The Second Coming of the Lord will be the terminal event of earth’s history. Every rational individual should prepare of this phenomenal occasion—one of either thrilling reward, or indescribable terror, depending upon one’s spiritual status.
- Clarke, William N. n.d. An Outline of Christian Theology.
- Jackson, Wayne. 2005. The A.D. 70 Theory – A Review of the Max King Doctrine. Stockton, CA: Christian Courier.
- Lindsey, Hal. 1970. The Late Great Planet Earth. Grand Rapids, MI: Zondervan.

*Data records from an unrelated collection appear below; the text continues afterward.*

-- ==== Sys2Proof/Laws/Registers.lean ====
section
/-! SUPPORT. Reading after writing: vectors of fixed length, tables keyed by number, lane masks, and the registers of a
coach. -/

namespace Sys2Proof.Machine

/-! ### Vectors and tables -/

theorem vget_eq {α : Type} {n : Nat} [NeZero n] (v : Vector α n) (i : Nat) :
    vget v i = v[i % n]'(Nat.mod_lt _ (Nat.pos_of_neZero n)) := rfl

theorem vget_vset {α : Type} {n : Nat} [NeZero n] (v : Vector α n) (i j : Nat) (x : α) :
    vget (vset v i x) j = if j % n = i % n then x else vget v j := by
  simp only [vget_eq, vset, Vector.getElem_set, Fin.ofNat]
  by_cases h : i % n = j % n
  · simp [h]
  · simp [h, Ne.symm h]

theorem vget_ofFn {α : Type} {n : Nat} [NeZero n] (f : Fin n → α) (i : Nat) : vget (Vector.ofFn f) i = f (Fin.ofNat n i) := by
  simp [vget_eq, Fin.ofNat]

theorem vget_laneVec (f : Nat → Word) (l : Nat) (h : l < 32) : vget (laneVec f) l = f l := by
  simp [laneVec, vget_ofFn, Fin.ofNat, Nat.mod_eq_of_lt h]

theorem vget_laneMerge (m : LaneMask) (x y : LaneVec) (l : Nat) (h : l < 32) :
    vget (laneMerge m x y) l = if m.getLsbD l then vget x l else vget y l := by
  simp [laneMerge, vget_laneVec _ _ h]

theorem getLsbD_laneMask (f : Nat → Bool) (l : Nat) : (laneMask f).getLsbD l = (decide (l < 32) && f l) := by
  by_cases h : l < 32
  · simp [laneMask, h]
  · rw [BitVec.getLsbD_of_ge _ _ (by omega)]; simp [h]

theorem tget_tset {α : Type} (d x : α) (t : List (Nat × α)) (n k : Nat) :
    tget d (tset t n x) k = if k = n then x else tget d t k := by
  induction t with
  | nil => simp [tset, tget, eq_comm]
  | cons c t ih =>
    obtain ⟨j, y⟩ := c
    simp only [tset]
    by_cases h : k = n
    · subst h
      split
      · simp [tget]
      · rename_i hj
        split
        · simp [tget]
        · simp [tget, Ne.symm hj, ih]
    · split
      · rename_i hj
        subst hj
        simp [tget, Ne.symm h]
      · split
        · simp [tget, Ne.symm h]
        · simp only [tget, ih, h, if_false]

theorem mem_lanesOf (m : LaneMask) (l : Nat) : l ∈ lanesOf m ↔ m.getLsbD l = true := by
  simp only [lanesOf, List.mem_filter, List.mem_range]
  constructor
  · exact fun h => h.2
  · intro h; exact ⟨BitVec.lt_of_getLsbD h, h⟩

/-! ### Registers of a coach -/

theorem Coach.setPhys_reg (c : Coach) (p : Nat) (m : LaneMask) (x : LaneVec) (q l : Nat) (hl : l < 32) :
    vget (vget (c.setPhys p m x).regs.v q) l =
      if q % 256 = p % 256 ∧ m.getLsbD l = true then vget x l else vget (vget c.regs.v q) l := by
  simp only [Coach.setPhys, vget_vset]
  by_cases h : q % 256 = p % 256
  · have hq : vget c.regs.v p = vget c.regs.v q := by simp only [vget_eq, h]
    simp only [h, if_true, true_and, vget_laneMerge _ _ _ _ hl, hq]
  · simp [h]

theorem Coach.greg_setG (c : Coach) (d j : BitVec 6) (x : Dword) :
    (c.setG d x).greg j = if j = d ∧ d ≠ 0 then x else c.greg j := by
  unfold Coach.setG Coach.greg
  by_cases hd : d = 0
  · simp [hd]
  · by_cases hj : j = 0
    · subst hj; simp; exact fun h h' => absurd h.symm h'
    · simp only [hd, hj, if_false, vget_vset]
      have : j.toNat % 64 = d.toNat % 64 ↔ j = d := by
        rw [Nat.mod_eq_of_lt (by omega), Nat.mod_eq_of_lt (by omega)]; exact BitVec.toNat_inj
      simp only [this, ne_eq, hd, not_false_eq_true, and_true]

theorem Coach.kreg_setK (c : Coach) (d j : BitVec 5) (m x : LaneMask) :
    (c.setK d m x).kreg j = if j = d ∧ d ≠ 0 then (x &&& m) ||| (c.kreg d &&& ~~~m) else c.kreg j := by
  unfold Coach.setK Coach.kreg
  by_cases hd : d = 0
  · simp [hd]
  · by_cases hj : j = 0
    · subst hj; simp; exact fun h h' => absurd h.symm h'
    · simp only [hd, hj, if_false, vget_vset]
      have : j.toNat % 32 = d.toNat % 32 ↔ j = d := by
        rw [Nat.mod_eq_of_lt (by omega), Nat.mod_eq_of_lt (by omega)]; exact BitVec.toNat_inj
      simp only [this, ne_eq, hd, not_false_eq_true, and_true]

theorem Coach.gkreg_setGk (c : Coach) (d j : BitVec 4) (x : Bool) :
    (c.setGk d x).gkreg j = if j = d ∧ d ≠ 0 then x else c.gkreg j := by
  unfold Coach.setGk Coach.gkreg
  by_cases hd : d = 0
  · simp [hd]
  · have hb : ∀ k : BitVec 4, (1#16 <<< d.toNat).getLsbD k.toNat = decide (k = d) := by
      intro k
      have hk := k.isLt
      have hdl := d.isLt
      simp only [BitVec.getLsbD_shiftLeft, BitVec.getLsbD_one]
      by_cases h : k = d
      · subst h; simp; omega
      · have : k.toNat ≠ d.toNat := fun e => h (BitVec.toNat_inj.mp e)
        simp [h]; omega
    have h16 : ∀ k : BitVec 4, decide (k.toNat < 16) = true := fun k => decide_eq_true k.isLt
    simp only [hd, if_false, ne_eq, not_false_eq_true, and_true]
    by_cases hj : j = d
    · subst hj
      have h0 : (j == 0#4) = false := beq_eq_false_iff_ne.mpr hd
      cases x <;> simp [h0, hb]
    · cases x
      · have := h16 j
        simp_all
      · simp [hb, hj]

end Sys2Proof.Machine
end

- Pardington, George. 1926. Outline Studies in Christian Doctrine. New York, NY: Christian Alliance. 1926.
- Radl, W. 1993. Exegetical Dictionary of the New Testament. H. Balz & G. Schneider, eds. Grand Rapids, MI: Eerdmans.
- Russell, Bertrand. 1967. Why I Am Not A Christian. New York, NY: Simon & Schuster.
- Thiessen, Henry C. 1949. Lectures in Systematic Theology. Grand Rapids, MI: Eerdmans.